# Epson 1430 with CISS problems



## grindhoused79 (Sep 1, 2014)

Wondering if anyone can help me!

I have had the Artisan 1430 and the CISS (continuous ink supply system) from SohoJet for a while now and printing has always been a headache. You never know when it will work or when the printer will decide it does not recognize the CISS cartridges anymore. You then need to follow troubleshooting steps that will work randomly after hours of fighting with it. 

The troubleshooting steps SohoJet gives you for the "unrecognized ink cartridges" error message is exactly this, word for word: "remove the cartridges, turn off the printer and reinstall the cartridges. Then you can continue printing."

Anyone have any other ideas? This no longer seems to work.

Thank you.


----------



## OSSKOBRET (Sep 17, 2011)

Leave printer on 
Remove carts (I do about 30 seconds)
Reinstall ink carts 
Hit ink button 
That should do it

Sent from my SAMSUNG-SM-G900A using T-Shirt Forums


----------



## grindhoused79 (Sep 1, 2014)

Thanks for writing. I appreciate it but unfortunately that is not working. 

SohoJet's troubleshooting says to press the ink button and unplug the machine so the ink carrier can glide freely. Then remove ink, push carrier back into place and reinstall them. This only seems to work after dozens of attempts and randomly.

I don't like trolling and bad mouthing but I am very disappointed in SohoJet's product and service. I would not recommend them to anyone.


----------



## KoolKatzPrint (Aug 5, 2014)

I have never had to shut off the machine after pressing the ink button. Check and see if you have got ink on the chips that are on the front of the cartridges, could be what's causing it to not be recognized.


----------



## Ready2Rock (Jan 30, 2014)

grindhoused79 said:


> Wondering if anyone can help me!
> 
> I have had the Artisan 1430 and the CISS (continuous ink supply system) from SohoJet for a while now and printing has always been a headache. You never know when it will work or when the printer will decide it does not recognize the CISS cartridges anymore. You then need to follow troubleshooting steps that will work randomly after hours of fighting with it.
> 
> ...


Is it one cartridge or all of them that error out? When we refilled our carts one time we had ink get on the chip itself and had to clean the chip and down in the cartridge holder before it would work right.

Just a thought.


----------



## nomadkustomz (Mar 15, 2012)

Not sure if you're still having this issue, but I have my CISS from Cobra Inks. I had this issue and this is what Richard told me.

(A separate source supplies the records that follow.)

-- ==== Sys2Proof/Laws/PerInstr.lean ====
section
/-!
SUPPORT. Statements made for each instruction: its word has the fixed bits of its row of the opcode map,
and the row's fields read from it are the instruction's.
-/

namespace Sys2Proof.Laws.EncodeMatch

/-- The row of the instruction's operation selects its word, and reads the instruction back from it. -/
def Statement (i : Instr) : Prop :=
  ∃ r ∈ opcodeRows, r.op = i.op ∧ r.selects (encode i) = true ∧ instrOf r.op (encode i) = i

/-- The selection test, from the masked word. -/
theorem selects_of_mask {r : OpcodeRow} {w : Word} (h : w &&& r.mask = r.mtch) : r.selects w = true := by
  simp [OpcodeRow.selects, h]

theorem clmul (rd rs1 rs2 : Reg) : Statement (.clmul rd rs1 rs2) :=
  ⟨⟨.clmul, 0x0A001033, 0xFE00707F⟩, by simp [opcodeRows], rfl,
    selects_of_mask ((encodeR_mask _ _ _ _ _).trans (by decide)), by simp [instrOf, encode]⟩

theorem clmulh (rd rs1 rs2 : Reg) : Statement (.clmulh rd rs1 rs2) :=
  ⟨⟨.clmulh, 0x0A003033, 0xFE00707F⟩, by simp [opcodeRows], rfl,
    selects_of_mask ((encodeR_mask _ _ _ _ _).trans (by decide)), by simp [instrOf, encode]⟩

theorem aes32esi (rd rs1 rs2 : Reg) (bs : BitVec 2) : Statement (.aes32esi rd rs1 rs2 bs) :=
  ⟨⟨.aes32esi, 0x22000033, 0x3E00707F⟩, by simp [opcodeRows], rfl,
    selects_of_mask ((encodeRbs_mask _ _ _ _ _).trans (by decide)), by simp [instrOf, encode]⟩

theorem aes32esmi (rd rs1 rs2 : Reg) (bs : BitVec 2) : Statement (.aes32esmi rd rs1 rs2 bs) :=
  ⟨⟨.aes32esmi, 0x26000033, 0x3E00707F⟩, by simp [opcodeRows], rfl,
    selects_of_mask ((encodeRbs_mask _ _ _ _ _).trans (by decide)), by simp [instrOf, encode]⟩

theorem aes32dsi (rd rs1 rs2 : Reg) (bs : BitVec 2) : Statement (.aes32dsi rd rs1 rs2 bs) :=
  ⟨⟨.aes32dsi, 0x2A000033, 0x3E00707F⟩, by simp [opcodeRows], rfl,
    selects_of_mask ((encodeRbs_mask _ _ _ _ _).trans (by decide)), by simp [instrOf, encode]⟩

theorem aes32dsmi (rd rs1 rs2 : Reg) (bs : BitVec 2) : Statement (.aes32dsmi rd rs1 rs2 bs) :=
  ⟨⟨.aes32dsmi, 0x2E000033, 0x3E00707F⟩, by simp [opcodeRows], rfl,
    selects_of_mask ((encodeRbs_mask _ _ _ _ _).trans (by decide)), by simp [instrOf, encode]⟩

theorem aes64es (rd rs1 rs2 : Reg) : Statement (.aes64es rd rs1 rs2) :=
  ⟨⟨.aes64es, 0x32000033, 0xFE00707F⟩, by simp [opcodeRows], rfl,
    selects_of_mask ((encodeR_mask _ _ _ _ _).trans (by decide)), by simp [instrOf, encode]⟩

theorem aes64esm (rd rs1 rs2 : Reg) : Statement (.aes64esm rd rs1 rs2) :=
  ⟨⟨.aes64esm, 0x36000033, 0xFE00707F⟩, by simp [opcodeRows], rfl,
    selects_of_mask ((encodeR_mask _ _ _ _ _).trans (by decide)), by simp [instrOf, encode]⟩

theorem aes64ds (rd rs1 rs2 : Reg) : Statement (.aes64ds rd rs1 rs2) :=
  ⟨⟨.aes64ds, 0x3A000033, 0xFE00707F⟩, by simp [opcodeRows], rfl,
    selects_of_mask ((encodeR_mask _ _ _ _ _).trans (by decide)), by simp [instrOf, encode]⟩

theorem aes64dsm (rd rs1 rs2 : Reg) : Statement (.aes64dsm rd rs1 rs2) :=
  ⟨⟨.aes64dsm, 0x3E000033, 0xFE00707F⟩, by simp [opcodeRows], rfl,
    selects_of_mask ((encodeR_mask _ _ _ _ _).trans (by decide)), by simp [instrOf, encode]⟩

theorem aes64im (rd rs1 : Reg) : Statement (.aes64im rd rs1) :=
  ⟨⟨.aes64im, 0x30001013, 0xFFF0707F⟩, by simp [opcodeRows], rfl,
    selects_of_mask ((encodeIunary_mask _ _ _).trans (by decide)), by simp [instrOf, encode]⟩

theorem aes64ks1i (rd rs1 : Reg) (rnum : BitVec 4) : Statement (.aes64ks1i rd rs1 rnum) :=
  ⟨⟨.aes64ks1i, 0x31001013, 0xFF00707F⟩, by simp [opcodeRows], rfl,
    selects_of_mask ((encodeIrnum_mask _ _ _).trans (by decide)), by simp [instrOf, encode]⟩

theorem aes64ks2 (rd rs1 rs2 : Reg) : Statement (.aes64ks2 rd rs1 rs2) :=
  ⟨⟨.aes64ks2, 0x7E000033, 0xFE00707F⟩, by simp [opcodeRows], rfl,
    selects_of_mask ((encodeR_mask _ _ _ _ _).trans (by decide)), by simp [instrOf, encode]⟩

theorem sha256sig0 (rd rs1 : Reg) : Statement (.sha256sig0 rd rs1) :=
  ⟨⟨.sha256sig0, 0x10201013, 0xFFF0707F⟩, by simp [opcodeRows], rfl,
    selects_of_mask ((encodeIunary_mask _ _ _).trans (by decide)), by simp [instrOf, encode]⟩

theorem sha256sig1 (rd rs1 : Reg) : Statement (.sha256sig1 rd rs1) :=
  ⟨⟨.sha256sig1, 0x10301013, 0xFFF0707F⟩, by simp [opcodeRows], rfl,
    selects_of_mask ((encodeIunary_mask _ _ _).trans (by decide)), by simp [instrOf, encode]⟩

theorem sha256sum0 (rd rs1 : Reg) : Statement (.sha256sum0 rd rs1) :=
  ⟨⟨.sha256sum0, 0x10001013, 0xFFF0707F⟩, by simp [opcodeRows], rfl,
    selects_of_mask ((encodeIunary_mask _ _ _).trans (by decide)), by simp [instrOf, encode]⟩

theorem sha256sum1 (rd rs1 : Reg) : Statement (.sha256sum1 rd rs1) :=
  ⟨⟨.sha256sum1, 0x10101013, 0xFFF0707F⟩, by simp [opcodeRows], rfl,
    selects_of_mask ((encodeIunary_mask _ _ _).trans (by decide)), by simp [instrOf, encode]⟩

theorem sha512sig0 (rd rs1 : Reg) : Statement (.sha512sig0 rd rs1) :=
  ⟨⟨.sha512sig0, 0x10601013, 0xFFF0707F⟩, by simp [opcodeRows], rfl,
    selects_of_mask ((encodeIunary_mask _ _ _).trans (by decide)), by simp [instrOf, encode]⟩

theorem sha512sig1 (rd rs1 : Reg) : Statement (.sha512sig1 rd rs1) :=
  ⟨⟨.sha512sig1, 0x10701013, 0xFFF0707F⟩, by simp [opcodeRows], rfl,
    selects_of_mask ((encodeIunary_mask _ _ _).trans (by decide)), by simp [instrOf, encode]⟩

theorem sha512sum0 (rd rs1 : Reg) : Statement (.sha512sum0 rd rs1) :=
  ⟨⟨.sha512sum0, 0x10401013, 0xFFF0707F⟩, by simp [opcodeRows], rfl,
    selects_of_mask ((encodeIunary_mask _ _ _).trans (by decide)), by simp [instrOf, encode]⟩

theorem sha512sum1 (rd rs1 : Reg) : Statement (.sha512sum1 rd rs1) :=
  ⟨⟨.sha512sum1, 0x10501013, 0xFFF0707F⟩, by simp [opcodeRows], rfl,
    selects_of_mask ((encodeIunary_mask _ _ _).trans (by decide)), by simp [instrOf, encode]⟩

theorem sha512sig0h (rd rs1 rs2 : Reg) : Statement (.sha512sig0h rd rs1 rs2) :=
  ⟨⟨.sha512sig0h, 0x5C000033, 0xFE00707F⟩, by simp [opcodeRows], rfl,
    selects_of_mask ((encodeR_mask _ _ _ _ _).trans (by decide)), by simp [instrOf, encode]⟩

theorem sha512sig0l (rd rs1 rs2 : Reg) : Statement (.sha512sig0l rd rs1 rs2) :=
  ⟨⟨.sha512sig0l, 0x54000033, 0xFE00707F⟩, by simp [opcodeRows], rfl,
    selects_of_mask ((encodeR_mask _ _ _ _ _).trans (by decide)), by simp [instrOf, encode]⟩

theorem sha512sig1h (rd rs1 rs2 : Reg) : Statement (.sha512sig1h rd rs1 rs2) :=
  ⟨⟨.sha512sig1h, 0x5E000033, 0xFE00707F⟩, by simp [opcodeRows], rfl,
    selects_of_mask ((encodeR_mask _ _ _ _ _).trans (by decide)), by simp [instrOf, encode]⟩

theorem sha512sig1l (rd rs1 rs2 : Reg) : Statement (.sha512sig1l rd rs1 rs2) :=
  ⟨⟨.sha512sig1l, 0x56000033, 0xFE00707F⟩, by simp [opcodeRows], rfl,
    selects_of_mask ((encodeR_mask _ _ _ _ _).trans (by decide)), by simp [instrOf, encode]⟩

theorem sha512sum0r (rd rs1 rs2 : Reg) : Statement (.sha512sum0r rd rs1 rs2) :=
  ⟨⟨.sha512sum0r, 0x50000033, 0xFE00707F⟩, by simp [opcodeRows], rfl,
    selects_of_mask ((encodeR_mask _ _ _ _ _).trans (by decide)), by simp [instrOf, encode]⟩

theorem sha512sum1r (rd rs1 rs2 : Reg) : Statement (.sha512sum1r rd rs1 rs2) :=
  ⟨⟨.sha512sum1r, 0x52000033, 0xFE00707F⟩, by simp [opcodeRows], rfl,
    selects_of_mask ((encodeR_mask _ _ _ _ _).trans (by decide)), by simp [instrOf, encode]⟩

theorem sm3p0 (rd rs1 : Reg) : Statement (.sm3p0 rd rs1) :=
  ⟨⟨.sm3p0, 0x10801013, 0xFFF0707F⟩, by simp [opcodeRows], rfl,
    selects_of_mask ((encodeIunary_mask _ _ _).trans (by decide)), by simp [instrOf, encode]⟩

theorem sm3p1 (rd rs1 : Reg) : Statement (.sm3p1 rd rs1) :=
  ⟨⟨.sm3p1, 0x10901013, 0xFFF0707F⟩, by simp [opcodeRows], rfl,
    selects_of_mask ((encodeIunary_mask _ _ _).trans (by decide)), by simp [instrOf, encode]⟩

theorem sm4ed (rd rs1 rs2 : Reg) (bs : BitVec 2) : Statement (.sm4ed rd rs1 rs2 bs) :=
  ⟨⟨.sm4ed, 0x30000033, 0x3E00707F⟩, by simp [opcodeRows], rfl,
    selects_of_mask ((encodeRbs_mask _ _ _ _ _).trans (by decide)), by simp [instrOf, encode]⟩

theorem sm4ks (rd rs1 rs2 : Reg) (bs : BitVec 2) : Statement (.sm4ks rd rs1 rs2 bs) :=
  ⟨⟨.sm4ks, 0x34000033, 0x3E00707F⟩, by simp [opcodeRows], rfl,
    selects_of_mask ((encodeRbs_mask _ _ _ _ _).trans (by decide)), by simp [instrOf, encode]⟩

end Sys2Proof.Laws.EncodeMatch
end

When the ink light comes on, press it until the ink carriage goes into place that you can remove the cartridges. Remove the cartridges for five minutes, WHILE LEAVING THE PRINTER ON. Leaving the printer on is the only way for the printer to reset itself and think that you have put in new cartridges. After 5 minutes put the cartridges back in, press the ink button on the printer and see if it now recognizes that you have put new ink in. 

If it doesn't work, then unfortunately you will most likely have to buy a new printer. I had one printer that this worked for and another that it didn't. I even purchased factory ink cartridges from OfficeDepot and put them in there, with no luck. I eventually brought it to OfficeDepot and got a $50 trade in for another printer.

I hope this helps.


----------



## mmanny82 (Nov 22, 2013)

Infront theres two circular points on the chips....i cant recall where i was told to do this but if you take scissors and touch the two circle points on the chip with the tips of the scissors it seems to resets the chips...im sure you can use any conductive metal...i just have always used scissors and it works everytime (might have to do it a couple times but works)


----------



## Jinshop (Nov 3, 2015)

Has anyone heard of the INKXPRO BRAND XPRO III?
If so, is it any good?


----------